This was the second time in six weeks that smuggled immigrants from China trudged across the pier at Gold River, 150 miles northwest of Vancouver, and it was among four major incidents of people-smuggling uncovered on the west coast of Canada this summer. On Friday, authorities intercepted the latest boatload of illegal Chinese immigrants and brought them to a reception center near Vancouver.

Canada absorbs 225,000 legal immigrants a year, more in proportion to its population than any other Western country. But the recent string of smuggling ships--combined with a rising chorus that the government should not have let the immigrants in--is testing Canada’s reputation as welcome mat to the world.

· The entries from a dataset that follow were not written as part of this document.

-- ==== Sys2Proof/Machine/Kv.lean ====
section
/-! DEFINITION. The paged key/value cache (R222 to R255): arenas and frames, descriptors, pages and their planes, walks, appends,
reservation, trimming, closing, eviction and restore, and the KV commands (R499, R500). -/

namespace Sys2Proof.Machine

/-! ### Arenas -/

/-- What frame `f` of an arena is. -/
def Arena.frame (a : Arena) (f : Nat) : FrameUse := kget .dirty a.use f

/-- Set a run of frames. -/
def Arena.setRun (a : Arena) (f n : Nat) (v : FrameUse) : Arena :=
  { a with use := (List.range n).foldl (fun m i => kset .dirty m (f + i) v) a.use }

/-- Frame `f` starts a run of `n` free, zeroed frames. -/
def Arena.runAt (a : Arena) (f n : Nat) : Bool :=
  decide (f + n ≤ a.frames) && (List.range n).all (fun i => decide (a.frame (f + i) = .zeroed))

/-- The lowest run of `n` free, zeroed frames (R233). -/
def Arena.findRun (a : Arena) (n : Nat) : Option Nat := (a.use.map (·.1)).find? (fun f => a.runAt f n)

/-- Allocate runs of the given lengths in order; none if one of them does not fit (R233). -/
def Arena.allocate (a : Arena) (slot : Nat) (ns : List Nat) : Option (List Nat × Arena) :=
  match ns with
  | [] => some ([], a)
  | n :: r =>
    match a.findRun n with
    | none => none
    | some f =>
      match (a.setRun f n (.held slot)).allocate slot r with
      | some (fs, b) => some (f :: fs, b)
      | none => none

/-- Free every frame that a slot holds, as dirty (R251). -/
def Arena.release (a : Arena) (slot : Nat) : Arena := { a with use := a.use.filter (fun x => decide (x.2 ≠ .held slot)) }

/-- Frames of an arena in a use. -/
def Arena.count (a : Arena) (f : FrameUse → Bool) : Nat := (a.use.filter (fun x => f x.2)).length

def FrameUse.isHeld (u : FrameUse) : Bool := match u with | .held _ => true | _ => false

def Arena.zeroed (a : Arena) : Nat := a.count (fun u => decide (u = .zeroed))
def Arena.heldFrames (a : Arena) : Nat := a.count FrameUse.isHeld
def Arena.dirty (a : Arena) : Nat := a.frames - a.use.length

/-- Length of the run of zeroed frames that starts at `f`; `n` bounds it. -/
def Arena.runLength (a : Arena) (f n : Nat) : Nat :=
  match n with
  | 0 => 0
  | k + 1 => if a.frame f = .zeroed then a.runLength (f + 1) k + 1 else 0

/-- The largest run of zeroed frames. -/
def Arena.largestRun (a : Arena) : Nat := ((a.use.map (fun x => a.runLength x.1 a.use.length))).foldl max 0

/-- VA of a frame (R222). -/
def Arena.va (a : Arena) (f : Nat) : Nat := a.base + 8192 * f

/-- Change partition `p`'s cache record. -/
def modKv (p : Nat) (f : KvPart → KvPart) (s : State) : State := s.modPart p (fun q => { q with kv := f q.kv })

/-! ### Descriptors -/

/-- The cache formats (R227). -/
def cacheFmt (c : Nat) : Bool :=
  match fmtOf c with
  | some .e4m3 => true
  | some .e5m2 => true
  | some .bs8 => true
  | some .bs4 => true
  | some .bf4 => true
  | _ => false

/-- A format code is block-scaled. -/
def blockCode (c : Nat) : Bool := match fmtOf c with | some f => fmtIsBlock f | none => false

/-- Bits of an element of a format code. -/
def codeBits (c : Nat) : Nat := match fmtOf c with | some f => fmtBits f | none => 8

/-- STATE codes (R227). -/
def SeqState.code (x : SeqState) : Nat :=
  match x with | .free => 0 | .opened => 1 | .evicting => 2 | .evicted => 3 | .restoring => 4

/-- The 64 bytes of a descriptor (R227). -/
def Seq.bytes (d : Seq) : List Byte :=
  if d.state = .free then leBytes 64 (d.gen.toNat * 2 ^ 24) else
  leBytes 4 (d.jobTag.toNat + d.part * 2 ^ 22 + d.gen.toNat * 2 ^ 24 + d.state.code * 2 ^ 28)
    ++ leBytes 4 (d.vFmt * 2 ^ 2 + d.kFmt * 2 ^ 6 + d.headDim * 2 ^ 10 + (d.kvHeads - 1) * 2 ^ 19 + d.layers * 2 ^ 24)
    ++ leBytes 4 (d.plCap + d.log2Max * 2 ^ 24 + d.log2Min * 2 ^ 28)
    ++ leBytes 4 d.pages.length ++ leBytes 4 d.len ++ leBytes 4 d.resEnd ++ leBytes 8 d.plAddr.toNat
    ++ leBytes 4 d.tailFrame.toNat ++ leBytes 4 d.hbmFrames ++ leBytes 4 d.farFrames ++ List.replicate 20 0

/-- Round up to 512 bytes. -/
def round512 (n : Nat) : Nat := ceilDiv n 512 * 512

/-- Bytes of an element plane of `n` tokens (R231). -/
def elemPlane (d : Seq) (f n : Nat) : Nat := round512 (n * d.headDim * codeBits f / 8)

/-- Bytes of a scale plane, 0 where the format has none. -/
def scalePlane (d : Seq) (f n : Nat) : Nat := if blockCode f then round512 (n * d.headDim / 32) else 0

/-- Bytes of the planes of one layer and KV head (R231). -/
def headBytes (d : Seq) (n : Nat) : Nat :=
  elemPlane d d.kFmt n + scalePlane d d.kFmt n + elemPlane d d.vFmt n + scalePlane d d.vFmt n

/-- Frames of a page of `n` tokens (R231). -/
def pageFrames (d : Seq) (n : Nat) : Nat := ceilDiv (d.layers * d.kvHeads * headBytes d n) 8192

/-- Frames of the V tail (R235); 0 where V is not block-scaled. -/
def tailFrames (d : Seq) : Nat := if blockCode d.vFmt then ceilDiv (d.layers * d.kvHeads * 32 * d.headDim * 2) 8192 else 0

/-- Tokens of a page. -/
def Page.tokens (g : Page) : Nat := 2 ^ g.log2Size

/-- The first token after the pages of a sequence. -/
def Seq.covered (d : Seq) : Nat := match d.pages.getLast? with | some g => g.firstToken + g.tokens | none => 0

/-- LOG2_SIZE of a new page that starts at token `t` (R229). -/
def ladder (d : Seq) (t : Nat) : Nat := if t < 2 ^ d.log2Min then d.log2Min else min (Nat.log2 t) d.log2Max

/-- The pages, as first token and size, that reach token `e`; `n` bounds their number. -/
def newPages (d : Seq) (t e n : Nat) : List (Nat × Nat) :=
  match n with
  | 0 => []
  | k + 1 => if e ≤ t then [] else (t, ladder d t) :: newPages d (t + 2 ^ ladder d t) e k

/-- The lowest of `n` slots from `i` that is free and was never freed since reset. -/
def State.neverUsed (s : State) (i n : Nat) : Option Nat :=
  match n with
  | 0 => none
  | k + 1 => if (s.seq i).state = .free && !s.fw.freeSlots.contains i then some i else s.neverUsed (i + 1) k

/-- The FREE slot that has been free longest (R606). -/
def State.freeSlot (s : State) : Option Nat :=
  match s.neverUsed 0 65536 with
  | some i => some i
  | none => s.fw.freeSlots.head?

/-- Descriptors of partition `p` that are not FREE. -/
def State.openSeqs (s : State) (p : Nat) : List Nat :=
  (s.seqs.filter (fun x => decide (x.2.state ≠ .free) && decide (x.2.part = p))).map (·.1)

/-- Drop every Set's KVLB entries, cached descriptor and cursors of a slot (R238). -/
def dropSeqCaches (slot : Nat) (s : State) : State :=
  s.sets.foldl (fun t x => t.modUnit x.1 (fun u => { u with
    kvlb := u.kvlb.filter (fun e => decide (seqSlot e.seqId ≠ slot))
    descCache := u.descCache.filter (fun k => decide (k ≠ slot))
    cursors := u.cursors.filter (fun c => match c.2 with | some v => decide (seqSlot v.1 ≠ slot) | none => true) })) s

/-- Close a sequence (R250, R253): frames of both tiers freed as dirty, the descriptor zeroed, GEN kept. -/
def closeSeq (slot : Nat) (s : State) : State :=
  let d := s.seq slot
  let s1 := modKv d.part (fun k => { k with hbm := k.hbm.release slot, far := k.far.release slot }) (dropSeqCaches slot s)
  let s2 := s1.setSeq slot { Seq.free with gen := d.gen }
  { s2 with fw := { s2.fw with freeSlots := s2.fw.freeSlots ++ [slot] } }

/-! ### Addresses in a page -/

/-- VA of frame `f` of the tier a page lies in. -/
def KvPart.frameVa (k : KvPart) (far : Bool) (f : Nat) : Nat := if far then k.far.va f else k.hbm.va f

/-- VA of a plane of a page: layer, KV head, and 0 K elements, 1 K scales, 2 V elements, 3 V scales (R231). -/
def planeVa (k : KvPart) (d : Seq) (g : Page) (layer head plane : Nat) : Nat :=
  let n := g.tokens
  let off := [0, elemPlane d d.kFmt n, elemPlane d d.kFmt n + scalePlane d d.kFmt n,
    elemPlane d d.kFmt n + scalePlane d d.kFmt n + elemPlane d d.vFmt n]
  k.frameVa g.far g.frame + (layer * d.kvHeads + head) * headBytes d n + nth off plane

/-- VA of a token's row in the V tail (R235). -/
def tailVa (k : KvPart) (d : Seq) (layer head t : Nat) : Nat :=
  k.frameVa (decide (d.state = .evicted) || decide (d.state = .restoring)) d.tailFrame.toNat
    + ((layer * d.kvHeads + head) * 32 + t % 32) * d.headDim * 2

/-- The page that holds a token. -/
def Seq.pageOf (d : Seq) (t : Nat) : Option Page := d.pages.find? (fun g => decide (g.firstToken ≤ t) && decide (t < g.firstToken + g.tokens))

/-! ### Walks -/

/-- The entry of a page list that a walk reaches, and the entries it probes (R237): a cursor's ascending scan from place `i`, or a
binary search. `n` bounds the steps. -/
def scanFrom (ps : List Page) (t i n : Nat) : Nat × List Nat :=
  match n with
  | 0 => (i, [i])
  | k + 1 =>
    match ps[i]? with
    | some g =>
      if g.firstToken + g.tokens ≤ t then
        let r := scanFrom ps t (i + 1) k
        (r.1, i :: r.2)
      else (i, [i])
    | none => (i, [i])

def searchIn (ps : List Page) (t lo hi n : Nat) : Nat × List Nat :=
  match n with
  | 0 => (lo, [lo])
  | k + 1 =>
    if lo < hi then
      let mid := (lo + hi + 1) / 2
      let low := match ps[mid]? with | some g => decide (g.firstToken ≤ t) | none => false
      let r := if low then searchIn ps t mid hi k else searchIn ps t lo (mid - 1) k
      (r.1, mid :: r.2)
    else (lo, [lo])

/-- Most recently used first: `x` moves to the front of a list of at most `n`. -/
def useFirst {α : Type} [DecidableEq α] (l : List α) (x : α) (n : Nat) : List α := (x :: l.erase x).take n

/-- The KV stream of a lookup is bound, of the KV kind and on a core of the Set. -/
def State.kvStream (s : State) (k i : Nat) : Bool :=
  let m := s.stream i
  m.bound && decide (m.kind = .kv) && decide (m.core / 4 = k)

/-- The list entry of a Figure that names a sequence. -/
def listOf (f : Figure) (i : BitVec 20) : Nat :=
  match f.list with
  | some l => ((List.range l.count).find? (fun e => decide (l.seqId e = some i))).getD 0
  | none => 0

/-- A lookup is for a sequence and a token that item `w` of the stream's core reads: the SEQ_ID of its entry and a tile below its KV_LEN
(R166, R260, R684); any is where no item is held. -/
def State.looksFor (s : State) (c : Nat) (w : Option (Nat × Nat)) (sid : BitVec 20) (tok : Nat) : Bool :=
  match w, s.slotFigure c 0 with
  | some w, some (p, a, f) =>
    (match a.itemAt f w.1 w.2, f.list, lenBaseOf f with
     | some it, some l, some b =>
       let e := it.entry * groupOf f
       decide (l.seqId e = some sid) && (match s.lenEntry p b e with | some le => decide (tok < 128 * ceilDiv le.kvLen 128) | none => true)
     | _, _, _ => true)
  | _, _ => true

/-- What a lookup of stream `i` for item `w` found (R237, R239): a failure sets INV with its item, and is reported when the item commits. -/
def walkResult (i : Nat) (w : Nat × Nat) (sid : BitVec 20) (tok : Nat) (r : KvFound) (s : State) : State :=
  let m := s.stream i
  let s1 := s.setStream i { m with kvPages := m.kvPages ++ [⟨w, sid, tok, r⟩] }
  match r with
  | .page _ => s1
  | .failed _ => if (s.lookWork m.core false).all (fun x => decide (x = w)) then raise m.core (if (s.core m.core).slot1.fig = some (m.part, m.fig) then 1 else 0) flInv s1 else s1

/-- What the descriptor says of a lookup before any page is read: a failure's cause (R237; R253 and R255 for a sequence that is not OPEN,
log 38). -/
def State.walkDenied (s : State) (p : Nat) (sid : BitVec 20) (tok : Nat) : Option Nat :=
  if !s.seqLive p sid then some 0 else if (s.seq (seqSlot sid)).resEnd ≤ tok then some 1 else none

/-- The KVLB entry that holds a token (R238). -/
def SetUnits.kvHit (u : SetUnits) (sid : BitVec 20) (tok : Nat) : Option KvlbEntry :=
  u.kvlb.find? (fun e => decide (e.seqId = sid) && decide (e.page.firstToken ≤ tok) && decide (tok < e.page.firstToken + e.page.tokens))

/-- Read a descriptor through the descriptor cache of Set `k`, whose entry may fail its parity and then is read again (R237, R558). -/
def readDescriptor (k slot : Nat) (bad : Bool) (s : State) : State :=
  let u := s.unit k
  let s1 := s.setUnit k { u with descCache := useFirst u.descCache slot 16 }
  if bad && u.descCache.contains slot then blkCount 1 s1 else s1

Newspaper headlines blare “Go Home” and “Enough Already.” Leaders of Vancouver’s large Chinese Canadian community, unmoved by the immigrants’ horror stories of being crammed under the deck for days and living off a runny gruel of water and rice, insist that they should be deported. And Canadian immigration authorities are scrambling to swiftly process the new arrivals, ditching liberal traditions for policies that mimic more stringent U.S. procedures.

Many of this summer’s illegal immigrants planned to use the Canadian coast as the first step in a long underground journey to the U.S., authorities said.

According to information gathered by Canadian detectives, immigrants aboard the four boats paid about $35,000 each to be transported secretly across the Pacific Ocean and then onward through Canada via safe houses. At Lake Ontario or other points along the porous U.S.-Canadian border, many of the immigrants were to be smuggled into the U.S., said Jim Fisher, an organized-crime investigator with Canada’s criminal intelligence service.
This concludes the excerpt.